For less luscious fruit, apply heat: brush halves lightly with oil, sprinkle with salt, and sear on a griddle pan or barbecue. Alternatively, brush stoneless halves with honey and grill. Both methods bring out sweetness. Grilled fruit can be paired with grilled halloumi, as in Georgina Hayden’s sandwich with roast apricot jam, or used in Thomasina Miers’s grilled nectarine and burrata with pickled onions. Georgina also suggests grilled peach, gorgonzola and thyme tartine, while Yotam Ottolenghi makes a grilled peach salsa for chicken schnitzel.

Apricots pair beautifully with pork: Nigel bakes chops with halved apricots, letting the fat mingle with the softening fruit, then stirs in yellow mustard seeds and fennel. Apricots also have an affinity with lamb; their sweet acidity brings out the meat's sweetness. I often bake lamb chops with peach wedges.

No-cook and dessert ideas

For a refreshing pudding, put chunks of apricot or peach in a bowl, cover with cold rosé, add ice cubes and ripped basil. Alternatively, tear ripe apricots in half and top with ricotta, honey and chopped pistachios. For a granita, blend ripe fruit into a puree, add sugar, and freeze until it can be scratched with a fork.

If apricots are woolly, jam is the solution; use instant pectin for a stress-free process. Ravneet Gill poaches apricots with almond cream, Jeremy Lee cooks them in spicy syrup with lemon biscuits, and Felicity Cloake makes a nutty apricot tart best served with cold cream.

Other food highlights

Turkish food writer Özlem Warren’s second book, Istanbul, is a love letter to her 15 years in the city. The home-cooking chapter includes bulgur pilaf with peppers, onions and tomatoes, easy manti (dumplings with minced meat and yogurt), and beans and carrot palaki. Her teaching experience shines through.

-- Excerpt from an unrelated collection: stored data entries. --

theorem witness_OpcodeMapHas120Names : named 0x0f#8 (f 1 0 0 2) 0#32 = some (.add64K (f 1 0 0 2)) ∧
    (0x0f ∈ namedOpcodes ∧ 0xdb ∈ unsupportedOpcodes ∧ 0x00 ∉ namedOpcodes) := by decide
theorem witness_DecodedFieldsComeFromTheFirstWord :
    decode .le [] (bs [0x6b, 0x1a, 0xfc, 0xff, 0, 0, 0, 0]) = .instr (.stxh (f 10 1 (-4) 0)) ∧
    decode .be [] (bs [0x6b, 0xa1, 0xff, 0xfc, 0, 0, 0, 0]) = .instr (.stxh (f 10 1 (-4) 0)) := by decide
theorem witness_ContinuationWordRules :
    (sWideShort.status = .running ∧ ¬FirstWordMissing sWideShort ∧ WideAt sWideShort ∧ ContinuationMissing sWideShort) ∧
    (sWideBad.status = .running ∧ ¬FirstWordMissing sWideBad ∧ WideAt sWideBad ∧ ¬ContinuationMissing sWideBad ∧
      ContinuationMalformed sWideBad) ∧
    (sWide.status = .running ∧ ¬FirstWordMissing sWide ∧ WideAt sWide ∧ ¬ContinuationMissing sWide ∧
      ¬ContinuationMalformed sWide) := by decide
theorem witness_RecordImmediateAndLength :
    (sWide.fetchDecode = .instr (.lddw (f 1 0 0 7) 0#32) ∧ WideAt sWide) ∧
    (sMov.fetchDecode = .instr (.mov64K (f 1 0 0 5)) ∧ ¬WideAt sMov) := by decide
theorem witness_DecodeFaultInExactlyThreeCases : FirstWordMissing (at0 [0xbf, 1, 0, 0, 5, 0, 0]) ∧
    FirstWordMissing { sMov with pc := -1 } ∧ ¬FirstWordMissing sMov ∧ WideAt sWideShort ∧ ContinuationMissing sWideShort ∧
    WideAt sWideBad ∧ ContinuationMalformed sWideBad ∧ sWideBad.fetchDecode = .fault .decodeFault ∧
    sMov.status = .running := by decide
/-- `s` passes the three fetch checks. -/
def fetchChecksPass (s : State) : Bool :=
  decide ¬(FirstWordMissing s ∨ (WideAt s ∧ ContinuationMissing s) ∨ (WideAt s ∧ ContinuationMalformed s))
/-! One state for each of the four causes of no operation, one for each nibble at 11, one for both nibbles at 10. -/
theorem witness_DecoderChecksInOrder_noOperation :
    [sZero, at0 [0xd4, 1, 0, 0, 17, 0, 0, 0], at0 [0x85, 0, 0, 0, 7, 0, 0, 0],
      at0 [0xdc, 1, 0, 0, 64, 0, 0, 0, 0, 0, 0, 0, 1, 0, 0, 0]].all
      (fun s => fetchChecksPass s && decide (NoOperationAt s)) = true := by decide
theorem witness_DecoderChecksInOrder_register :
    [at0 [0xbf, 11, 0, 0, 5, 0, 0, 0], at0 [0x95, 0xb0, 0, 0, 0, 0, 0, 0]].all
      (fun s => fetchChecksPass s && !decide (NoOperationAt s) &&
        decide (10 < (nibblesAt s).1 ∨ 10 < (nibblesAt s).2)) = true := by decide
theorem witness_DecoderChecksInOrder_decoded :
    [at0 [0xbf, 0xaa, 0, 0, 5, 0, 0, 0], sWide, at0 [0xdc, 1, 0, 0, 64, 0, 0, 0, 0, 0, 0, 0, 0, 0, 0, 0]].all
      (fun s => fetchChecksPass s && !decide (NoOperationAt s) && decide ((nibblesAt s).1 ≤ 10) &&
        decide ((nibblesAt s).2 ≤ 10)) = true := by decide
theorem witness_DecodeOfEncode : ((Instr.be (f 15 15 (-1) 64) 5#32).wide = true) ∧
    ((Instr.add64K (f 15 15 (-1) (-1))).wide = false ∧ (Instr.add64K (f 15 15 (-1) (-1))).cont = 0#32) ∧
    ((Instr.call (f 10 10 (-1) 7)).wf = true ∧ (Instr.call (f 10 10 (-1) 7)).supported = true ∧ 7#32 ∈ [7#32]) := by decide
theorem witness_EncodeOfDecode :
    decode .be [7#32] (bs [0x85, 0xaa, 0xff, 0xff, 0, 0, 0, 7]) = .instr (.call (f 10 10 (-1) 7)) ∧
    decode .le [] (bs [0xdc, 1, 0, 0, 64, 0, 0, 0, 0, 0, 0, 0, 0, 0, 0, 0, 1]) = .instr (.be (f 1 0 0 64) 0#32) := by decide
theorem witness_ResetLeaves : (9#4 : RegId).toNat < 10 ∧ (0#4 : RegId).toNat < 10 := by decide
theorem witness_ResetMeetsTheInvariant : ({ Inputs.default with initStack := [(0, 1#8), (511, 1#8)] }).initStack.wf = true := by
  decide
theorem witness_StepRunsTheDecodedInstruction : sMov.status = .running ∧
    decode sMov.byteOrder sMov.helperIds (bytesAt sMov 16) = .instr (.mov64K (f 1 0 0 5)) ∧
    decode sZero.byteOrder sZero.helperIds (bytesAt sZero 16) = .fault .unsupportedOpcode := by decide
theorem witness_StepRunsTheEncodedInstruction : sWide.status = .running ∧ 0 ≤ sWide.pc ∧
    sWide.prog.drop (8 * sWide.pc.toNat) = encode sWide.byteOrder (.lddw (f 1 0 0 7) 0#32) ++ [] ∧
    (Instr.lddw (f 1 0 0 7) 0#32).wf = true ∧ (Instr.lddw (f 1 0 0 7) 0#32).supported = true ∧
    (Instr.lddw (f 1 0 0 7) 0#32).format ≠ .call := by decide
theorem witness_StateMachineTransitions :
    (sZero.status = .running ∧ sZero.fetchDecode = .fault .unsupportedOpcode) ∧
    (exitState.status = .running ∧ exitState.fetchDecode = .instr (.exit (f 0 0 0 0))) ∧
    (sMov.status = .running ∧ sMov.fetchDecode = .instr (.mov64K (f 1 0 0 5)) ∧ (Instr.mov64K (f 1 0 0 5)).format ≠ .exit) ∧
    exitState.stepped.status = .exited ∧ sFaulted.status = .faulted := by decide
theorem witness_FaultEntryWritesTheRecordOnly : FirstWordMissing { sMov with pc := 1 } ∧
    (¬FirstWordMissing sMov ∧ ¬WideAt sMov) ∧ (¬FirstWordMissing sWide ∧ WideAt sWide ∧ ¬ContinuationMissing sWide) ∧
    (sZero.status = .running ∧ sZero.fetchDecode = .fault .unsupportedOpcode) ∧
    (s0.status = .running ∧ (got (exec (.add64K (f 10 0 0 1)) s0)).status = .faulted) := by decide
theorem witness_FaultsArePrecise : sZero.status = .running ∧ step sZero = .next sZero.stepped ∧
    sZero.stepped.status = .faulted := ⟨by decide, step_next_stepped _, by decide⟩
theorem witness_NoReturnFromAFault : sFaulted.status = .faulted ∧ sFaulted.fault.isSome = true ∧
    exec (.ja (f 0 0 0 0)) sFaulted = .next (got (exec (.ja (f 0 0 0 0)) sFaulted)) :=
  ⟨by decide, by decide, exec_got _ _⟩
theorem witness_TerminalStatesNeverChange : sFaulted.status ≠ .running ∧ exitState.status = .running ∧
    step exitState = .next exitState.stepped ∧ exitState.stepped.status = .exited :=
  ⟨by decide, by decide, step_next_stepped _, by decide⟩
/-- Both sides of the equivalence: dst 10 faults where the write is reached, dst 9 does not. -/
theorem witness_FrameRegisterWriteViolationExactly : s0.status = .running ∧ (f 10 10 (-8) 0).src.toNat ≤ 10 ∧
    AccessInside (.add64K (f 10 10 (-8) 0)) s0 ∧
    (got (exec (.ldxdw (f 10 10 (-8) 0)) s0)).fault = some ⟨.frameRegisterWriteViolation, 0, []⟩ ∧
    (got (exec (.ldxdw (f 10 10 (-7) 0)) s0)).fault = some ⟨.memoryBoundsFault, 0, []⟩ ∧
    (got (exec (.mov64K (f 9 10 0 0)) s0)).fault = none :=
  ⟨by decide, by decide, by intro b n h; simp [access] at h, by decide, by decide, by decide⟩
theorem witness_MemoryBoundsFaultExactly : s0.status = .running ∧ (f 10 10 (-8) 0).dst.toNat ≤ 10 ∧
    (got (exec (.stxdw (f 1 0 0 0)) s0)).fault = none ∧
    (got (exec (.stxdw (f 2 0 0 0)) s0)).fault = some ⟨.memoryBoundsFault, 0, []⟩ := by decide
theorem witness_RegisterReads : (10#4 : RegId).toNat < 11 ∧ 11 ≤ (11#4 : RegId).toNat ∧ 11 ≤ (15#4 : RegId).toNat ∧
    s0.status = .running ∧ (f 10 10 0 0).dst.toNat ≤ 10 ∧ (f 10 10 0 0).src.toNat ≤ 10 := by decide
theorem witness_RegistersOthersKeep :
    exec (.add64X (f 9 10 0 0)) s0 = .next (got (exec (.add64X (f 9 10 0 0)) s0)) ∧
    ¬((Instr.add64X (f 9 10 0 0)).writesDst = true ∧ (Instr.add64X (f 9 10 0 0)).fields.dst = 8#4) ∧
    ¬((Instr.call (f 0 0 0 7)).format = .call ∧ (6#4 : RegId).toNat ≤ 5) ∧ 10 ≤ (10#4 : RegId).toNat :=
  ⟨exec_got _ _, by decide, by decide, by decide⟩
theorem witness_StateOthersKeep : exec (.stxw (f 1 3 0 0)) s0 = .next (got (exec (.stxw (f 1 3 0 0)) s0)) ∧
    access (.stxw (f 1 3 0 0)) = some (1#4, 4) ∧ ((503 : Nat) : Int) < ea s0 1#4 (f 1 3 0 0) ∧
    ea s0 1#4 (f 1 3 0 0) + (4 : Nat) ≤ ((508 : Nat) : Int) ∧ (Instr.add64K (f 1 0 0 1)).format ≠ .st :=
  ⟨exec_got _ _, by decide, by decide, by decide, by decide⟩
theorem witness_StepKeepsTheInvariant : Inv sMov ∧ step sMov = .next sMov.stepped ∧ Inv sFaulted :=
  ⟨by decide, step_next_stepped _, by decide⟩
theorem witness_StepKeepsPcInRange : PcInRange sMov ∧ PcInRange { sMov with pc := -32768 } ∧
    PcInRange { sMov with pc := 32768 } ∧ step sMov = .next sMov.stepped :=
  ⟨by decide, by decide, by decide, step_next_stepped _⟩
theorem witness_StackReads : Inside 504 8 ∧ Inside 0 1 ∧ ¬Inside 505 8 ∧ ¬Inside (-1) 1 ∧
    (f 9 10 (-7) 0).src.toNat ≤ 10 ∧ s0.memRead (ea s0 10#4 (f 9 10 (-7) 0)) 8 = none := by decide
theorem witness_StackWrites : s0.stack.wf = true ∧ Inside 508 4 ∧ ¬Inside 509 4 ∧
    (f 10 9 0 0).dst.toNat ≤ 10 ∧ s0.memWrite (ea s0 10#4 (f 10 9 0 0)) 1 1#64 = none := by decide
theorem witness_DataByteOrder : Inside 504 8 ∧ (2 + 2 ≤ 4 ∧ s0.stack.wf = true ∧ (s0.memWrite 500 4 0x11223344#64).isSome = true) ∧
    s0.byteOrder = .le ∧ ({ s0 with byteOrder := .be }).byteOrder = .be ∧
    (({ s0 with byteOrder := .be }).memWrite 500 4 0x11223344#64).isSome = true := by decide
theorem witness_StoreThenLoadReturnsTheValue : s0.stack.wf = true ∧ (f 1 3 0 0).dst.toNat ≤ 10 ∧
    (f 9 10 (-8) 0).src.toNat ≤ 10 ∧ (f 9 10 (-8) 0).dst.toNat < 10 ∧ Inside (ea s0 1#4 (f 1 3 0 0)) 8 ∧
    exec (.stxdw (f 1 3 0 0)) s0 = .next (got (exec (.stxdw (f 1 3 0 0)) s0)) ∧
    ea (got (exec (.stxdw (f 1 3 0 0)) s0)) 10#4 (f 9 10 (-8) 0) = ea s0 1#4 (f 1 3 0 0) :=
  ⟨by decide, by decide, by decide, by decide, by decide, exec_got _ _, by decide⟩
theorem witness_BigEndianSwapThenStore : s0.stack.wf = true ∧ (3#4 : RegId).toNat < 10 ∧ (10#4 : RegId).toNat ≤ 10 ∧
    (10#4 : RegId) ≠ 3#4 ∧
    exec (.be ⟨3#4, 0#4, 0#16, 32#32⟩ 0#32) s0 = .next (got (exec (.be ⟨3#4, 0#4, 0#16, 32#32⟩ 0#32) s0)) ∧
    Inside (ea s0 10#4 ⟨10#4, 3#4, -4#16, 0#32⟩) 4 ∧
    exec (.stxw ⟨10#4, 3#4, -4#16, 0#32⟩) (got (exec (.be ⟨3#4, 0#4, 0#16, 32#32⟩ 0#32) s0)) =
      .next (got (exec (.stxw ⟨10#4, 3#4, -4#16, 0#32⟩) (got (exec (.be ⟨3#4, 0#4, 0#16, 32#32⟩ 0#32) s0)))) :=
  ⟨by decide, by decide, by decide, by decide, exec_got _ _, by decide, exec_got _ _⟩
/-- The register hypotheses that the statements about ALU instructions, byte swaps and `lddw` share: dst 9, 10 and 11,
src 10 and 11. -/
theorem witness_RegisterForms : (f 9 10 0 0).dst.toNat < 10 ∧ (f 10 10 0 0).dst.toNat = 10 ∧ 10 < (f 11 10 0 0).dst.toNat ∧
    10 < (f 15 0 0 0).dst.toNat ∧ (f 9 10 0 0).src.toNat ≤ 10 ∧ 10 < (f 9 11 0 0).src.toNat := by decide
theorem witness_Alu64Arithmetic : got (exec (.add64X (f 9 10 0 0)) s0) = written s0 9#4 512#64 1 ∧
    (got (exec (.neg64 (f 10 0 0 0)) s0)).fault = some ⟨.frameRegisterWriteViolation, 0, []⟩ ∧
    (got (exec (.mul64X (f 9 11 0 0)) s0)).fault = some ⟨.invalidRegister, 0, []⟩ := by decide
theorem witness_Alu64Division : got (exec (.div64K (f 1 0 0 0)) s0) = written s0 1#4 0#64 1 ∧
    got (exec (.mod64X (f 2 1 0 0)) s0) = written s0 2#4 1#64 1 := by decide
theorem witness_Alu64BitwiseAndMove : got (exec (.mov64X (f 9 10 0 0)) s0) = written s0 9#4 512#64 1 ∧
    (got (exec (.or64K (f 11 0 0 0)) s0)).fault = some ⟨.invalidRegister, 0, []⟩ := by decide
theorem witness_Alu64Shifts : got (exec (.lsh64K (f 1 0 0 64)) s0) = written s0 1#4 504#64 1 ∧
    got (exec (.lsh64K (f 1 0 0 65)) s0) = written s0 1#4 1008#64 1 := by decide
theorem witness_Alu32Arithmetic : got (exec (.sub32X (f 1 2 0 0)) s0) = written s0 1#4 0xffffffff#64 1 ∧
    (got (exec (.neg32 (f 10 0 0 0)) s0)).fault = some ⟨.frameRegisterWriteViolation, 0, []⟩ := by decide
theorem witness_Alu32Division : got (exec (.mod32K (f 1 0 0 0)) s0) = written s0 1#4 0#64 1 ∧
    got (exec (.div32X (f 2 1 0 0)) s0) = written s0 2#4 1#64 1 := by decide
theorem witness_Alu32BitwiseAndMove : got (exec (.mov32X (f 9 3 0 0)) s0) = written s0 9#4 0x55667788#64 1 ∧
    (got (exec (.xor32X (f 9 11 0 0)) s0)).fault = some ⟨.invalidRegister, 0, []⟩ := by decide
theorem witness_Alu32Shifts : got (exec (.rsh32K (f 1 0 0 32)) s0) = written s0 1#4 504#64 1 ∧
    got (exec (.rsh32K (f 1 0 0 33)) s0) = written s0 1#4 252#64 1 := by decide
theorem witness_ByteSwaps : (f 1 0 0 16).imm = BitVec.ofNat 32 (8 * 2) ∧ (f 1 0 0 32).imm = BitVec.ofNat 32 (8 * 4) ∧
    (f 1 0 0 64).imm = 64#32 ∧
    ((f 1 0 0 33).imm ≠ 16#32 ∧ (f 1 0 0 33).imm ≠ 32#32 ∧ ¬((f 1 0 0 33).imm = 64#32 ∧ 0#32 = 0#32)) ∧
    ((f 1 0 0 64).imm ≠ 16#32 ∧ (f 1 0 0 64).imm ≠ 32#32 ∧ ¬((f 1 0 0 64).imm = 64#32 ∧ 1#32 = 0#32)) := by decide
/-- A big-endian swap of all of R9. -/
def swapNine : Instr := .be ⟨9#4, 0#4, 0#16, BitVec.ofNat 32 (8 * 8)⟩ 0#32
theorem witness_SwappingTwiceTruncates : (9#4 : RegId).toNat < 10 ∧ exec swapNine s0 = .next (got (exec swapNine s0)) ∧
    exec swapNine (got (exec swapNine s0)) = .next (got (exec swapNine (got (exec swapNine s0)))) :=
  ⟨by decide, exec_got _ _, exec_got _ _⟩
theorem witness_WideLoad : got (exec (.lddw (f 9 0 0 (-1)) 1#32) s0) = written s0 9#4 0x1ffffffff#64 2 ∧
    (got (exec (.lddw (f 10 0 0 0) 0#32) s0)).fault = some ⟨.frameRegisterWriteViolation, 0, []⟩ := by decide
theorem witness_LoadsReadTheStack : (f 9 1 0 0).src.toNat ≤ 10 ∧ Inside (ea s0 1#4 (f 9 1 0 0)) 8 ∧
    ¬Inside (ea s0 2#4 (f 9 2 0 0)) 8 ∧ ¬Inside (ea s0 0#4 (f 9 0 (-1) 0)) 1 ∧ 10 < (f 9 11 0 0).src.toNat := by decide
/-- The forms with dst 11, out of bounds and in bounds (log 11). -/
theorem witness_LoadsReadTheStack_dst : 10 < (f 11 2 0 0).dst.toNat ∧
    (got (exec (.ldxdw (f 11 2 0 0)) s0)).fault = some ⟨.memoryBoundsFault, 0, []⟩ ∧
    (got (exec (.ldxdw (f 11 1 0 0)) s0)).fault = some ⟨.invalidRegister, 0, []⟩ := by decide
theorem witness_ImmediateStores : s0.stack.wf = true ∧ (f 1 0 0 0).dst.toNat ≤ 10 ∧ Inside (ea s0 1#4 (f 1 0 0 0)) 8 ∧
    ¬Inside (ea s0 2#4 (f 2 0 0 0)) 8 ∧ 10 < (f 11 0 0 0).dst.toNat := by decide
theorem witness_RegisterStores : s0.stack.wf = true ∧ (f 10 3 (-4) 0).dst.toNat ≤ 10 ∧ (f 10 3 (-4) 0).src.toNat ≤ 10 ∧
    Inside (ea s0 10#4 (f 10 3 (-4) 0)) 4 ∧ ¬Inside (ea s0 10#4 (f 10 3 (-3) 0)) 4 ∧ 10 < (f 10 11 0 0).src.toNat := by
  decide
theorem witness_JumpAlways : (f 0 0 (-1) 0).off = -1#16 ∧ (at0 [5, 0, 0xff, 0xff, 0, 0, 0, 0]).status = .running ∧
    (at0 [5, 0, 0xff, 0xff, 0, 0, 0, 0]).fetchDecode = .instr (.ja (f 0 0 (-1) 0)) := by decide
theorem witness_Comparators64 : (f 10 10 0 0).dst.toNat ≤ 10 ∧ (f 10 10 0 0).src.toNat ≤ 10 ∧ 10 < (f 11 0 0 0).dst.toNat ∧
    10 < (f 0 11 0 0).src.toNat ∧ (f 10 0 0 (-1)).imm = -1#32 := by decide
theorem witness_Comparators32 : (f 10 10 0 0).dst.toNat ≤ 10 ∧ (f 10 10 0 0).src.toNat ≤ 10 ∧ 10 < (f 11 0 0 0).dst.toNat ∧
    10 < (f 0 11 0 0).src.toNat := by decide
theorem witness_CallRunsTheHelper : (callState 7).helpers.lookup (f 0 0 0 7).imm = some sumEffect ∧
    (callState 7).helpers.lookup (f 0 0 0 8).imm = none ∧ 6 ≤ (6#4 : RegId).toNat ∧ (5#4 : RegId).toNat ≤ 5 := by decide
theorem witness_SumHelperOfTheSpec : (callState 7).helpers.lookup (f 10 10 (-1) 7).imm = some sumEffect ∧
    6 ≤ (10#4 : RegId).toNat := by decide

Mikhail Saltykov-Shchedrin’s The Golovlyov Family (1880), called the gloomiest book in Russian literature, is dark and hilarious, full of food: mushrooms, jam, ham, peas, asparagus, raspberries, and vodka.

For a quick meal, hydrate instant couscous with equal parts boiling water, fluff, and add a creamy paste made from cherry tomatoes blended with olive oil and salt. Stir through, then toss with chopped tomatoes, feta, and cucumber. For a stone fruit twist, try Nik Sharma’s feta, nectarines, red onion and couscous salad.